» **WHAT YOU WILL DO**
Below are the records. Gather each line that holds "link".

──────── DATA FOR ANALYSIS ────────

/-- The words of an instruction as numbers; an event has none. -/
def encodeNat : Instr → List Nat
  | .nop => [0]
  | .add f => [encAlu 0x01 f]
  | .sub f => [encAlu 0x02 f]
  | .mul f => [encAlu 0x03 f]
  | .mulh f => [encAluX 0x04 f]
  | .div f => [encAluX 0x05 f]
  | .rem f => [encAluX 0x06 f]
  | .and f => [encAlu 0x07 f]
  | .or f => [encAlu 0x08 f]
  | .xor f => [encAlu 0x09 f]
  | .shl f => [encAlu 0x0A f]
  | .shr f => [encAlu 0x0B f]
  | .sar f => [encAlu 0x0C f]
  | .min f => [encAluX 0x0D f]
  | .max f => [encAluX 0x0E f]
  | .sel f => [encAlu3 0x0F f]
  | .clz f => [arW 0x10 f.g f.d.toNat f.a.toNat (wdNat f.w) 0 0 0]
  | .popc f => [arW 0x11 f.g f.d.toNat f.a.toNat (wdNat f.w) 0 0 0]
  | .bfx f => [arW 0x12 f.g f.d.toNat f.a.toNat 0 (srcI f.b) (b2n f.sgn) (srcLo f.b)]
  | .bfi f => [arW 0x13 f.g f.d.toNat f.a.toNat 0 0 0 (bcLo f.b.toNat f.c.toNat)]
  | .li f => [arW 0x14 f.g f.d.toNat 0 0 1 0 f.imm.toNat]
  | .lih f => [arW 0x14 f.g f.d.toNat 0 0 1 1 f.imm.toNat]
  | .madd f => [encAlu3 0x15 f]
  | .addpc f => [arW 0x16 f.g f.d.toNat 0 0 1 0 f.imm.toNat]
  | .cmp f => [encCmp 0x18 f]
  | .plog f => [lay aqLay (0x19 :: gFs f.g [f.pt.toNat, f.pa.toNat, f.pb.toNat, pfnNat f.fn, 0])]
  | .pmovGet f => [arW 0x1A f.g f.r.toNat 0 0 0 0 0]
  | .pmovSet f => [arW 0x1A f.g 0 f.r.toNat 0 0 1 0]
  | .br f => [encBr 0x20 f.g f.link.toNat f.base.toNat f.off.toNat]
  | .call f => [encBr 0x20 f.g 62 0 f.off.toNat]
  | .ret f => [encBr 0x20 f.g 0 62 0]
  | .loop f => [lay alLay (0x21 :: gFs f.g [f.cnt.toNat, 0, 0, b2n f.epi, b2n f.rot, f.len.toNat, f.stg.toNat, 0])]
  | .lexit f => [arW 0x22 f.g 0 0 0 0 0 0]
  | .lexitPop f => [arW 0x22 f.g 0 0 0 0 1 0]
  | .waitt f => [encAw 0x24 f.g 0 0 1 0 0 0 f.waits]
  | .waita f => [encAw 0x24 f.g f.d.toNat f.a.toNat 2 f.b.toNat f.c.toNat 0 noWaits]
  | .waitb f => [encAw 0x24 f.g 0 f.a.toNat 3 0 0 f.bar.toNat noWaits]
  | .waitl f => [encAw 0x24 f.g 0 0 4 0 0 0 noWaits]
  | .waitc f => [encAw 0x24 f.g 0 0 5 0 0 0 noWaits]
  | .ssbar f => [encAw 0x24 f.g 0 0 6 0 0 0 noWaits]
  | .yield f => [arW 0x25 f.g 0 0 0 0 0 0]
  | .exit f => [arW 0x26 f.g 0 0 0 0 0 0]
  | .trap f => [arW 0x27 f.g 0 0 0 1 0 f.imm.toNat]
  | .rft f => [arW 0x28 f.g 0 0 0 0 0 0]
  | .rftNext f => [arW 0x28 f.g 0 0 0 0 1 0]
  | .csrr f => [arW 0x29 f.g f.d.toNat 0 0 1 0 f.num.toNat]
  | .csrw f => [arW 0x2A f.g f.d.toNat f.a.toNat 0 1 0 f.num.toNat]
  | .csrwSet f => [arW 0x2A f.g f.d.toNat f.a.toNat 0 1 1 f.num.toNat]
  | .csrwClr f => [arW 0x2A f.g f.d.toNat f.a.toNat 0 1 2 f.num.toNat]
  | .tlbi f => [arW 0x2B f.g 0 f.r.toNat 0 0 0 0]
  | .tlbiAs f => [arW 0x2B f.g 0 0 0 0 1 0]
  | .tlbiAll f => [arW 0x2B f.g 0 0 0 0 2 0]
  | .time f => [arW 0x2D f.g f.r.toNat 0 0 0 0 0]
  | .ld f => [lay amLay (0x40 :: gFs f.g [f.d.toNat, f.a.toNat, wdNat f.w, moffI f.off, spNat f.sp, b2n f.sgn, f.cls.toNat, moffLo f.off])]
  | .st f => [lay amLay (0x41 :: gFs f.g [f.d.toNat, f.a.toNat, wdNat f.w, moffI f.off, spNat f.sp, 0, f.cls.toNat, moffLo f.off])]
  | .amo f => [encAmo f false false false]
  | .amoSc f h => [encAmo f h true false]
  | .amoHold f => [encAmo f true false false]
  | .amoRetry f sc h => [encAmo f h sc true]
  | .fence f => [encAf 0x43 f.g (scopeNat f.scope) f.mask.toNat (fkNat f.kind)]
  | .dfence f => [encAf 0x44 f.g 0 f.mask.toNat 0]
  | .dsync f => [encAf 0x45 f.g 0 f.mask.toNat 0]
  | .wake f => [arW 0x46 f.g f.d.toNat f.a.toNat 0 0 0 0]
  | .bara f => [arW 0x50 f.g f.d.toNat 0 0 1 0 f.bar.toNat]
  | .trig f => [arW 0x52 f.g 0 0 0 0 0 0]
  | .launch f => [arW 0x53 f.g f.d.toNat f.a.toNat 0 1 0 f.queue.toNat]
  | .spawn f => [arW 0x54 f.g 0 f.r.toNat 0 0 0 0]
  | .suspend f => [arW 0x55 f.g 0 f.a.toNat 0 0 (wkNat f.kind) (bcLo f.b.toNat f.c.toNat)]
  | .notify f => [arW 0x57 f.g 0 0 0 1 0 f.tok.toNat]
  | .sende f => [match f.v with | .reg r => arW 0x58 f.g 0 r.toNat 0 0 0 0 | .imm v => arW 0x58 f.g 0 0 0 1 0 v.toNat]
  | .recve f => [arW 0x59 f.g f.r.toNat 0 0 0 0 0]
  | .sinfo f => [arW 0x5A f.g f.d.toNat 0 0 1 0 f.st.toNat]
  | .ftest f => [arW 0x5B f.g f.d.toNat f.a.toNat 0 0 0 (bcLo f.b.toNat 0)]
  | .ftestRef f => [arW 0x5B f.g f.d.toNat f.a.toNat 0 0 1 (bcLo f.b.toNat 0)]
  | .cmapGet f => [arW 0x5C f.g f.d.toNat f.a.toNat 0 0 0 0]
  | .cmapSet f => [arW 0x5C f.g f.d.toNat f.a.toNat 0 0 1 (bcLo f.b.toNat 0)]
  | .cmapRet f => [arW 0x5C f.g f.d.toNat f.a.toNat 0 0 2 0]
  | .sopen f => dRec (encSt 0x70 f.g f.st.toNat (b2n f.loc) f.a.toNat (b2n f.ne) f.np.toNat 0 0 0 0) f.tk
  | .sclose f => dRec (encSt 0x71 f.g f.st.toNat 0 0 0 0 0 0 0 0) f.tk
  | .sfork f => dRec (encSt 0x72 f.g f.st.toNat 0 0 0 0 f.rank.toNat f.ph.toNat 0 0) f.tk
  | .smark f => dRec (encSt 0x73 f.g f.st.toNat 0 0 0 0 0 0 0 0) f.tk
  | .srewind f => dRec (encSt 0x74 f.g f.st.toNat 0 0 0 0 0 0 0 0) f.tk
  | .ssave f => dRec (encSt 0x75 f.g f.st.toNat (b2n f.loc) f.a.toNat 0 0 0 0 0 0) f.tk
  | .srest f =>
    (match f.rl with
    | some (b, r) => [encSt 0x76 f.g f.st.toNat (b2n f.loc) f.a.toNat (b2n f.ne) f.np.toNat 0 0 0 1, encTk f.tk (lay [5, 10, 29] [b.toNat, r.toNat, 0])]
    | none => dRec (encSt 0x76 f.g f.st.toNat (b2n f.loc) f.a.toNat (b2n f.ne) f.np.toNat 0 0 0 0) f.tk)
  | .seos f => dRec (encSt 0x77 f.g f.st.toNat 0 0 0 0 0 0 f.status.toNat 0) f.tk
  | .cpy f => dRec (encCpy f 0 0) f.tk
  | .cpyNb f pn => dRec (encCpy f 1 pn.toNat) f.tk
  | .cpdrain f => dRec (lay cpdLay (0x79 :: gFs f.g [0, f.ch.toNat, 0])) f.tk
  | .gload f => dRec (lay gridLay (0x7A :: gFs f.g [0, f.a.toNat, b2n f.slot, 0])) f.tk
  | .grun f => dRec (lay gridLay (0x7B :: gFs f.g [0, 0, b2n f.slot, 0])) f.tk
  | .ghalt f => dRec (encBare 0x7C f.g) f.tk
  | .rot f => dRec (lay rotLay (0x7D :: gFs f.g [0, f.a.toNat, f.b.toNat, 0, f.nr.toNat, 0])) f.tk
  | .tsig f => dRec (encBare 0x7E f.g) f.tk
  | .vadd f => [encEV 0x80 f]
  | .vsub f => [encEV 0x81 f]
  | .vmul f => [encEV 0x82 f]
  | .vfma f => [encEV 0x83 f]
  | .vmin f => [encEV 0x84 f]
  | .vmax f => [encEV 0x85 f]
  | .vabs f => [encEV 0x86 f]
  | .vclamp f => [encEV 0x87 f]
  | .vand f => [encEV 0x88 f]
  | .vor f => [encEV 0x89 f]
  | .vxor f => [encEV 0x8A f]
  | .vshl f => [encEV 0x8B f]
  | .vshr f => [encEV 0x8C f]
  | .vsel f => [encEV 0x8D f]
  | .vmov f => [encEV 0x8E f]
  | .vcmp f => [encEV 0x8F f]
  | .vcvt f => [encEV 0x90 f]
  | .vcvtef f => [encEV 0x91 f]
  | .vsf f => [encEV 0x92 f]
  | .vred f => [encEV 0x93 f]
  | .vperm f => [encEV 0x94 f]
  | .vbcast f => [encEV 0x95 f]
  | .viota f => [encEV 0x96 f]
  | .vmaskNz f => [encEV 0x97 f]
  | .vmaskBool f => [encEV 0x97 f]
  | .vmaskNot f => [encEV 0x97 f]
  | .vmaskFromrow f => [encEV 0x97 f]
  | .vmaskTorow f => [encEV 0x97 f]
  | .vmcnt f => [encEV 0x98 f]
  | .vmcntFirst f => [encEV 0x98 f]
  | .vnest f => [encBare 0x9F f.g, encTk f.tk 0, encEV f.opc.toNat f.vw, encQ16 f.c, encQ16 f.ds, encQ16 f.as, encQ16 f.bs, 0]
  | .eadd f => [encEAlu 0xC0 f]
  | .esub f => [encEAlu 0xC1 f]
  | .emul f => [encEAlu 0xC2 f]
  | .eand f => [encEAlu 0xC3 f]
  | .eor f => [encEAlu 0xC4 f]
  | .exor f => [encEAlu 0xC5 f]
  | .eshl f => [encEAlu 0xC6 f]
  | .eshr f => [arW 0xC7 f.g f.d.toNat f.a.toNat (wdNat f.w) (srcI f.b) (b2n f.sgn) (srcLo f.b)]
  | .eli f => [arW 0xC8 f.g f.d.toNat 0 0 1 0 f.imm.toNat]
  | .elih f => [arW 0xC8 f.g f.d.toNat 0 0 1 1 f.imm.toNat]
  | .ecmp f => [encCmp 0xC9 f]
  | .ebr f => [encBr 0xCA f.g f.link.toNat f.base.toNat f.off.toNat]
  | .eloop f => [lay alLay (0xCB :: gFs f.g [f.cnt.toNat, 0, 0, 0, 0, f.len.toNat, 0, 0])]
  | .ewait f => [encAw 0xCC f.g 0 0 1 0 0 0 f.waits]
  | .enotify f => [arW 0xCD f.g 0 0 0 1 0 f.tok.toNat]
  | .eexit f => [arW 0xD2 f.g 0 0 0 0 0 0]
  | .extr f => [lay eeLay (0xCE :: gFs f.g [f.e.toNat, f.v.toNat, f.t.toNat, f.lane.toNat, 0])]
  | .eins f => [lay eeLay (0xCF :: gFs f.g [f.e.toNat, f.v.toNat, f.t.toNat, f.lane.toNat, 0])]
  | .ecsrr f => [arW 0xD0 f.g f.d.toNat 0 0 1 0 f.num.toNat]
  | .ecsrw f => [arW 0xD1 f.g f.d.toNat f.a.toNat 0 1 0 f.num.toNat]
  | .ecsrwSet f => [arW 0xD1 f.g f.d.toNat f.a.toNat 0 1 1 f.num.toNat]
  | .ecsrwClr f => [arW 0xD1 f.g f.d.toNat f.a.toNat 0 1 2 f.num.toNat]
  | .epmovGet f => [arW 0xD3 f.g f.r.toNat 0 0 0 0 0]
  | .epmovSet f => [arW 0xD3 f.g 0 f.r.toNat 0 0 1 0]
  | .epmovMget f => [arW 0xD3 f.g f.r.toNat 0 0 1 2 (f.n.toNat + 16 * f.k.toNat)]
  | .epmovMset f => [arW 0xD3 f.g 0 f.r.toNat 0 1 3 (f.n.toNat + 16 * f.k.toNat)]
  | .esend f => [match f.v with | .reg r => arW 0xD8 f.g 0 r.toNat 0 0 0 0 | .imm v => arW 0xD8 f.g 0 0 0 1 0 v.toNat]
  | .erecv f => [arW 0xD7 f.g f.r.toNat 0 0 0 0 0]
  | .eport f => [arW 0xD9 f.g f.d.toNat 0 0 1 0 f.port.toNat]
  | .eeos f => [arW 0xDA f.g 0 0 0 1 0 (f.port.toNat + 256 * f.status.toNat)]
  | .etsig f => dRec (encBare 0xEF f.g) f.tk
  | .segb f => [arW 0xD4 f.g 0 0 0 0 0 0]
  | .sege f => [arW 0xD5 f.g f.d.toNat f.a.toNat 0 0 0 0]
  | .tstart f => [arW 0xD6 f.g 0 0 0 0 0 0]
  | .mma f => [encMma0 0xE0 f, encTk f.tk 0, encQ16 f.n, encMma3 f, 0, 0, 0, 0]
  | .smma f => [encMma0 0xE1 f.m, encTk f.m.tk 0, encQ16 f.m.n, encMma3 f.m, lay [12, 4, 48] [0, f.mslot.toNat, f.live.toNat], 0, 0, 0]
  | .mzero f => dRec (lay mzeroLay (0xE2 :: gFs f.g [f.tmask.toNat, 0])) f.tk
  | .mscacc f => dRec (lay mscLay (0xE3 :: gFs f.g [f.tc.toNat, f.tp.toNat, b2n f.pt, f.vsa.toNat, f.vsb.toNat, 0])) f.tk
  | .oclaim f => dRec (lay oclLay (0xE4 :: gFs f.g [f.smask.toNat, 0])) f.tk
  | .orel f => dRec (lay oclLay (0xE5 :: gFs f.g [f.smask.toNat, 0])) f.tk
  | .ofill f => dRec (lay ofillLay (0xE6 :: gFs f.g [f.slot.toNat, f.fmt.toNat, f.port.toNat, f.z.toNat, f.kfm1.toNat, 0, f.zp.toNat, 0])) f.tk
  | .ofillMeta f => dRec (lay ofillLay (0xE6 :: gFs f.g [f.slot.toNat, 0, f.port.toNat, f.z.toNat, 0, 1, 0, 0])) f.tk
  | .accld f => dRec (lay accLay (0xE7 :: gFs f.g [f.v.toNat, f.ea.toNat, f.nrm1.toNat, 0])) f.tk
  | .accst f => dRec (lay accLay (0xE8 :: gFs f.g [f.v.toNat, f.ea.toNat, f.nrm1.toNat, 0])) f.tk
  | .mpert f => dRec (lay mpertLay (0xE9 :: gFs f.g [f.pi.toNat, f.pj.toNat, f.ea.toNat, b2n f.det, 0])) f.tk
  | .sqcfg f => dRec (lay sqcfgLay (0xEA :: gFs f.g [f.ea.toNat, f.eb.toNat, 0])) f.tk
  | .sqcombStage f => dRec (lay sqcombLay (0xEB :: gFs f.g [0, f.port.toNat, 0])) f.tk
  | .sqcombTake f => dRec (lay sqcombLay (0xEB :: gFs f.g [1, f.port.toNat, 0])) f.tk
  | .sqerr f => dRec (lay sqerrLay (0xEC :: gFs f.g [match f.ea with | some _ => 1 | none => 0, match f.ea with | some e => e.toNat | none => 0, 0])) f.tk
  | .sqdec f => dRec (lay sqdecLay (0xED :: gFs f.g [f.gm1.toNat, f.ea.toNat, 0])) f.tk
  | .sqnext f => dRec (lay sqnextLay (0xEE :: gFs f.g [f.ea.toNat, 0])) f.tk
  | _ => []

/-- The words of a well-formed instruction (R196, R198 to R215); an event of the device has none. -/
def encode (i : Instr) : List Word := (encodeNat i).map (BitVec.ofNat 64)

end Sys2Proof
end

────────

» **COMPLETED TASK**
  | .br f => [encBr 0x20 f.g f.link.toNat f.base.toNat f.off.toNat]
  | .ebr f => [encBr 0xCA f.g f.link.toNat f.base.toNat f.off.toNat]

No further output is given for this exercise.